Although I don't wish to speak for John Resig, my understanding is
that jQuery was inspired by Prototype and Moo.fx, but it's not simply
a new implementation of them. IIRC, John initially used Moo.fx as a
base, refactoring it along the way, but even in its earliest
iterations, the effects code diverged quite a bit from Moo.fx. The
whole library has gone through so many rewrites since then that it's
probably safe to say that current versions of Prototype and Mootools
are just as much inspired by jQuery as the other way around. As for
the size difference, it's hard to say exactly where that comes from.
They aren't feature-for-feature analogues. Some code might be terser
in one library than in the other. Some features in one might not be
present in the other. Prototype, for example, has a bunch of methods
that extend native prototypes. jQuery does not. jQuery core includes
some animation features that Prototype delegates to Scriptaculous.

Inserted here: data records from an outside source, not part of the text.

/-! ## One request and its answer -/

/-- The state in which the request that `s` issues has had its response, before the call ends. -/
def State.answered (s : State) (c : Caller) (form : CallForm) (j : Instr) : State :=
  ((s.issue c form j).respond (responseOf j)).releasePorts

section
variable (s : State) (c : Caller) (form : CallForm) (j : Instr)

@[simp] theorem State.answered_ports : (s.answered c form j).ports = none := rfl
@[simp] theorem State.answered_host : (s.answered c form j).host = s.host := rfl
@[simp] theorem State.answered_wideHexPolicy : (s.answered c form j).wideHexPolicy = s.wideHexPolicy := rfl
@[simp] theorem State.answered_queue : (s.answered c form j).queue = s.queue := rfl
@[simp] theorem State.answered_outcomes : (s.answered c form j).outcomes = s.outcomes := rfl

/-- The step after a request is issued performs it and ends its call. -/
theorem step_issue :
    step (s.issue c form j) = .next (complete (s.answered c form j) c (outcomeOf form (responseOf j))) := by
  rw [step_of_request (State.issue_ports s c form j), deliver_respond, decodeRequest_encodeRequest]
  rfl

end

/-- A call's task issues a request whose answer is the call's result, or ends the call with the error that is its result. -/
theorem runTask_taskOfCall (s : State) (c : Caller) (x : Call) :
    (∃ form j, runTask s (taskOfCall c x) = s.issue c form j ∧
      resultOfCall s.wideHexPolicy x = outcomeOf form (responseOf j)) ∨
    ∃ e, runTask s (taskOfCall c x) = complete s c (.error e) ∧ resultOfCall s.wideHexPolicy x = .error e := by
  cases x with
  | request i => exact .inl ⟨.block, i, rfl, rfl⟩
  | decodeText t =>
    rcases decodeTextRequest_cases s.wideHexPolicy t with ⟨w, -, request, result⟩ | ⟨e, -, request, result⟩
    · exact .inl ⟨.text, .decode w, by rw [taskOfCall, runTask, request, startCall], by rw [resultOfCall, result]; rfl⟩
    · exact .inr ⟨e, by rw [taskOfCall, runTask, request, startCall], by rw [resultOfCall, result]⟩
  | encodeText f =>
    rcases encodeTextRequest_cases f with ⟨p, c', d, h, l, request, result⟩ | ⟨e, request, result⟩
    · exact .inl ⟨.text, .encode p c' d h l, by rw [taskOfCall, runTask, request, startCall],
        by rw [resultOfCall, result]; rfl⟩
    · exact .inr ⟨e, by rw [taskOfCall, runTask, request, startCall], by rw [resultOfCall, result]⟩

/-! ## A change of the user's inputs -/

/-- A changed text is shown, and is then a call of decode_text by the user interface (41_host_text.md R54). -/
theorem runTask_textChanged (s : State) (x : Text) :
    runTask s (.textChanged x) = runTask (s.showText x) (taskOfCall .ui (.decodeText x)) := rfl

/-- A changed field is shown, and is then a call of encode_text by the user interface (41_host_text.md R55). -/
theorem runTask_fieldChanged (s : State) (F : FieldName) (x : HostValue) :
    runTask s (.fieldChanged F x) = runTask (s.showFields (setHostField s.host.fields F x))
      (taskOfCall .ui (.encodeText (setHostField s.host.fields F x))) := rfl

Please take the above comments as impressions only. They are not
official pronouncements. Anything mentioned above should be
corroborated by John Resig (preferably) or another member of the
jQuery team before being quoted or accepted as true.
--Karl
____________
Karl Swedberg
www.englishrules.com
www.learningjquery.com
On Mar 24, 2009, at 7:35 AM, Alaa wrote:
Hi,
I am doing a master thesis about Javascript ajax frameworks, and I
have a question about jQuery framework, and need your answer please.
As I read, jQuery is not a new creation, but it is a new
implementation of existing frameworks like Prototype and Moo.fx. is
that true? if yes, Prototype alone is about 127 KB in size, so , How
is jQuery only 118 KB? or it does not include everything from
Prototype (In addition to Moo.fx).
I hope you have time to answer my questions.